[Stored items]
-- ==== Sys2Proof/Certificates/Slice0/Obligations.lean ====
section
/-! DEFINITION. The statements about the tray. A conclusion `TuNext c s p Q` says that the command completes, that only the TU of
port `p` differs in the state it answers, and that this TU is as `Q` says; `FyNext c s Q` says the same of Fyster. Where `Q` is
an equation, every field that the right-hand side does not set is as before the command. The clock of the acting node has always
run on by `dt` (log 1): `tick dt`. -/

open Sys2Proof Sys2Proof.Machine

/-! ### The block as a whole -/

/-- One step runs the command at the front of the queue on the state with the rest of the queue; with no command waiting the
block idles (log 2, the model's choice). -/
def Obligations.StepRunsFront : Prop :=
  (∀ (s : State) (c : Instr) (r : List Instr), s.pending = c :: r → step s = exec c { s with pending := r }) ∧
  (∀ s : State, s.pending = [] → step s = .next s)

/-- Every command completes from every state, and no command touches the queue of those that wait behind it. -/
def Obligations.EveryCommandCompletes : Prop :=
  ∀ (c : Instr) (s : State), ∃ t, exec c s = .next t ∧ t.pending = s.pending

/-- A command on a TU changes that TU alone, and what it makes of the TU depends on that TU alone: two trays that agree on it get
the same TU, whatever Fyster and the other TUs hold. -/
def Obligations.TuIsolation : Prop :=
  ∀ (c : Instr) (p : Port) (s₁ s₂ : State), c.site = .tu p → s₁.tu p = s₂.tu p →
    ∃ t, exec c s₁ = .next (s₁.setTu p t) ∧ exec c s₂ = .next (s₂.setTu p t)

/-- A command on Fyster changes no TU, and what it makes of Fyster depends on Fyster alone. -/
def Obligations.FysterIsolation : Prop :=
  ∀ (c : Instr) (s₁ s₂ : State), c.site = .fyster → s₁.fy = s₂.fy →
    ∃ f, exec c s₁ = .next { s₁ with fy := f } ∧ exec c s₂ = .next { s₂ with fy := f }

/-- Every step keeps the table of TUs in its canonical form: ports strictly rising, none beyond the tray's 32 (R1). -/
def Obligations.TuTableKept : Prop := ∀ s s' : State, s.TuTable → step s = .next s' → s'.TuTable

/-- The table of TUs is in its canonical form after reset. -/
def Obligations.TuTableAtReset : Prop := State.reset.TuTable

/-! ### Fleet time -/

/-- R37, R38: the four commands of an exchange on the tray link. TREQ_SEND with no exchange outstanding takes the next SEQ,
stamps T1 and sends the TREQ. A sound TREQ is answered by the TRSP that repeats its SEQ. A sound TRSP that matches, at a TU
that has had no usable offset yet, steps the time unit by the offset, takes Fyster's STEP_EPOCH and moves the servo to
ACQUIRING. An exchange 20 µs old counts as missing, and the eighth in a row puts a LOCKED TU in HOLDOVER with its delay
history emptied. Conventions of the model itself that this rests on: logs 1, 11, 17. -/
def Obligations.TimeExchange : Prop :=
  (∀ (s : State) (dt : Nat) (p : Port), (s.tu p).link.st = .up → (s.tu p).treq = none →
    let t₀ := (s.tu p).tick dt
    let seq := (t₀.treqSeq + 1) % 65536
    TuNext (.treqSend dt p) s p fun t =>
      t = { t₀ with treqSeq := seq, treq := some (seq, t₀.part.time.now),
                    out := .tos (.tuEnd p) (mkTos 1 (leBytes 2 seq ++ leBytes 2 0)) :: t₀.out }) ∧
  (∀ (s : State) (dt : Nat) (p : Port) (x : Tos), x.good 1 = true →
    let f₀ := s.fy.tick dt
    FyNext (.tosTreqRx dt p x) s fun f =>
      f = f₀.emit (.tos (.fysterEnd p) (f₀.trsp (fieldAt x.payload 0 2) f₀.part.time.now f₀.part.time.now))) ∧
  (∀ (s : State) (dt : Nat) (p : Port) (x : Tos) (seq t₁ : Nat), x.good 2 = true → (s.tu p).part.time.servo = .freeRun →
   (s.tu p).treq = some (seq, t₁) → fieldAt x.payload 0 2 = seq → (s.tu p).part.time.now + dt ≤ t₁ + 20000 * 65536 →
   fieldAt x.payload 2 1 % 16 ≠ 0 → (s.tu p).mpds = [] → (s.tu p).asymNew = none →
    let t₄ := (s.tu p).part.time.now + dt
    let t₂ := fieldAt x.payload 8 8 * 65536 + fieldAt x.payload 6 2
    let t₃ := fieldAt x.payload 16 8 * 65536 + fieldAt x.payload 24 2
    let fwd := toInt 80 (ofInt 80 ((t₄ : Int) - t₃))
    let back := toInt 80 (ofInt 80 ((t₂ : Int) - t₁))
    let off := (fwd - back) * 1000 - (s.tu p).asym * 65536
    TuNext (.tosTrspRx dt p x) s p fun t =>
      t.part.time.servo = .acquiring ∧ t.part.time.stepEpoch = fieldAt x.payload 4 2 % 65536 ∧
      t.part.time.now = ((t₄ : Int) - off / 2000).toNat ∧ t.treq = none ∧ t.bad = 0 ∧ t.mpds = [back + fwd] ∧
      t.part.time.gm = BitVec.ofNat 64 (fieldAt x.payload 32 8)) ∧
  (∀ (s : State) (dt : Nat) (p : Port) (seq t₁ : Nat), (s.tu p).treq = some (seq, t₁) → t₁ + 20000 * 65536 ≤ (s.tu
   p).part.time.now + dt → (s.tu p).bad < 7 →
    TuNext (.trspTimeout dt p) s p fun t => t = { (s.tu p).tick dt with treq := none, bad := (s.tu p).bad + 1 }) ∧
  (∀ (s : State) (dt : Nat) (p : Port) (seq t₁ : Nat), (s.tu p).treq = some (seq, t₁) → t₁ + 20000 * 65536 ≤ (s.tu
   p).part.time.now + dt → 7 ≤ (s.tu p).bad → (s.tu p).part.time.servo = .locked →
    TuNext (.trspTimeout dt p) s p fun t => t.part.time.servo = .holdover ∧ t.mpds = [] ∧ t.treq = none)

§ WHAT NEEDS TO BE DONE: Transcribe every line of the data, exactly as it stands.

§ TASK RESULT:
-- ==== Sys2Proof/Certificates/Slice0/Obligations.lean ====
section
/-! DEFINITION. The statements about the tray. A conclusion `TuNext c s p Q` says that the command completes, that only the TU of
port `p` differs in the state it answers, and that this TU is as `Q` says; `FyNext c s Q` says the same of Fyster. Where `Q` is
an equation, every field that the right-hand side does not set is as before the command. The clock of the acting node has always
run on by `dt` (log 1): `tick dt`. -/

open Sys2Proof Sys2Proof.Machine

/-! ### The block as a whole -/

/-- One step runs the command at the front of the queue on the state with the rest of the queue; with no command waiting the
block idles (log 2, the model's choice). -/
def Obligations.StepRunsFront : Prop :=
  (∀ (s : State) (c : Instr) (r : List Instr), s.pending = c :: r → step s = exec c { s with pending := r }) ∧
  (∀ s : State, s.pending = [] → step s = .next s)

/-- Every command completes from every state, and no command touches the queue of those that wait behind it. -/
def Obligations.EveryCommandCompletes : Prop :=
  ∀ (c : Instr) (s : State), ∃ t, exec c s = .next t ∧ t.pending = s.pending

/-- A command on a TU changes that TU alone, and what it makes of the TU depends on that TU alone: two trays that agree on it get
the same TU, whatever Fyster and the other TUs hold. -/
def Obligations.TuIsolation : Prop :=
  ∀ (c : Instr) (p : Port) (s₁ s₂ : State), c.site = .tu p → s₁.tu p = s₂.tu p →
    ∃ t, exec c s₁ = .next (s₁.setTu p t) ∧ exec c s₂ = .next (s₂.setTu p t)

/-- A command on Fyster changes no TU, and what it makes of Fyster depends on Fyster alone. -/
def Obligations.FysterIsolation : Prop :=
  ∀ (c : Instr) (s₁ s₂ : State), c.site = .fyster → s₁.fy = s₂.fy →
    ∃ f, exec c s₁ = .next { s₁ with fy := f } ∧ exec c s₂ = .next { s₂ with fy := f }

/-- Every step keeps the table of TUs in its canonical form: ports strictly rising, none beyond the tray's 32 (R1). -/
def Obligations.TuTableKept : Prop := ∀ s s' : State, s.TuTable → step s = .next s' → s'.TuTable

/-- The table of TUs is in its canonical form after reset. -/
def Obligations.TuTableAtReset : Prop := State.reset.TuTable

/-! ### Fleet time -/

/-- R37, R38: the four commands of an exchange on the tray link. TREQ_SEND with no exchange outstanding takes the next SEQ,
stamps T1 and sends the TREQ. A sound TREQ is answered by the TRSP that repeats its SEQ. A sound TRSP that matches, at a TU
that has had no usable offset yet, steps the time unit by the offset, takes Fyster's STEP_EPOCH and moves the servo to
ACQUIRING. An exchange 20 µs old counts as missing, and the eighth in a row puts a LOCKED TU in HOLDOVER with its delay
history emptied. Conventions of the model itself that this rests on: logs 1, 11, 17. -/
def Obligations.TimeExchange : Prop :=
  (∀ (s : State) (dt : Nat) (p : Port), (s.tu p).link.st = .up → (s.tu p).treq = none →
    let t₀ := (s.tu p).tick dt
    let seq := (t₀.treqSeq + 1) % 65536
    TuNext (.treqSend dt p) s p fun t =>
      t = { t₀ with treqSeq := seq, treq := some (seq, t₀.part.time.now),
                    out := .tos (.tuEnd p) (mkTos 1 (leBytes 2 seq ++ leBytes 2 0)) :: t₀.out }) ∧
  (∀ (s : State) (dt : Nat) (p : Port) (x : Tos), x.good 1 = true →
    let f₀ := s.fy.tick dt
    FyNext (.tosTreqRx dt p x) s fun f =>
      f = f₀.emit (.tos (.fysterEnd p) (f₀.trsp (fieldAt x.payload 0 2) f₀.part.time.now f₀.part.time.now))) ∧
  (∀ (s : State) (dt : Nat) (p : Port) (x : Tos) (seq t₁ : Nat), x.good 2 = true → (s.tu p).part.time.servo = .freeRun →
   (s.tu p).treq = some (seq, t₁) → fieldAt x.payload 0 2 = seq → (s.tu p).part.time.now + dt ≤ t₁ + 20000 * 65536 →
   fieldAt x.payload 2 1 % 16 ≠ 0 → (s.tu p).mpds = [] → (s.tu p).asymNew = none →
    let t₄ := (s.tu p).part.time.now + dt
    let t₂ := fieldAt x.payload 8 8 * 65536 + fieldAt x.payload 6 2
    let t₃ := fieldAt x.payload 16 8 * 65536 + fieldAt x.payload 24 2
    let fwd := toInt 80 (ofInt 80 ((t₄ : Int) - t₃))
    let back := toInt 80 (ofInt 80 ((t₂ : Int) - t₁))
    let off := (fwd - back) * 1000 - (s.tu p).asym * 65536
    TuNext (.tosTrspRx dt p x) s p fun t =>
      t.part.time.servo = .acquiring ∧ t.part.time.stepEpoch = fieldAt x.payload 4 2 % 65536 ∧
      t.part.time.now = ((t₄ : Int) - off / 2000).toNat ∧ t.treq = none ∧ t.bad = 0 ∧ t.mpds = [back + fwd] ∧
      t.part.time.gm = BitVec.ofNat 64 (fieldAt x.payload 32 8)) ∧
  (∀ (s : State) (dt : Nat) (p : Port) (seq t₁ : Nat), (s.tu p).treq = some (seq, t₁) → t₁ + 20000 * 65536 ≤ (s.tu
   p).part.time.now + dt → (s.tu p).bad < 7 →
    TuNext (.trspTimeout dt p) s p fun t => t = { (s.tu p).tick dt with treq := none, bad := (s.tu p).bad + 1 }) ∧
  (∀ (s : State) (dt : Nat) (p : Port) (seq t₁ : Nat), (s.tu p).treq = some (seq, t₁) → t₁ + 20000 * 65536 ≤ (s.tu
   p).part.time.now + dt → 7 ≤ (s.tu p).bad → (s.tu p).part.time.servo = .locked →
    TuNext (.trspTimeout dt p) s p fun t => t.part.time.servo = .holdover ∧ t.mpds = [] ∧ t.treq = none)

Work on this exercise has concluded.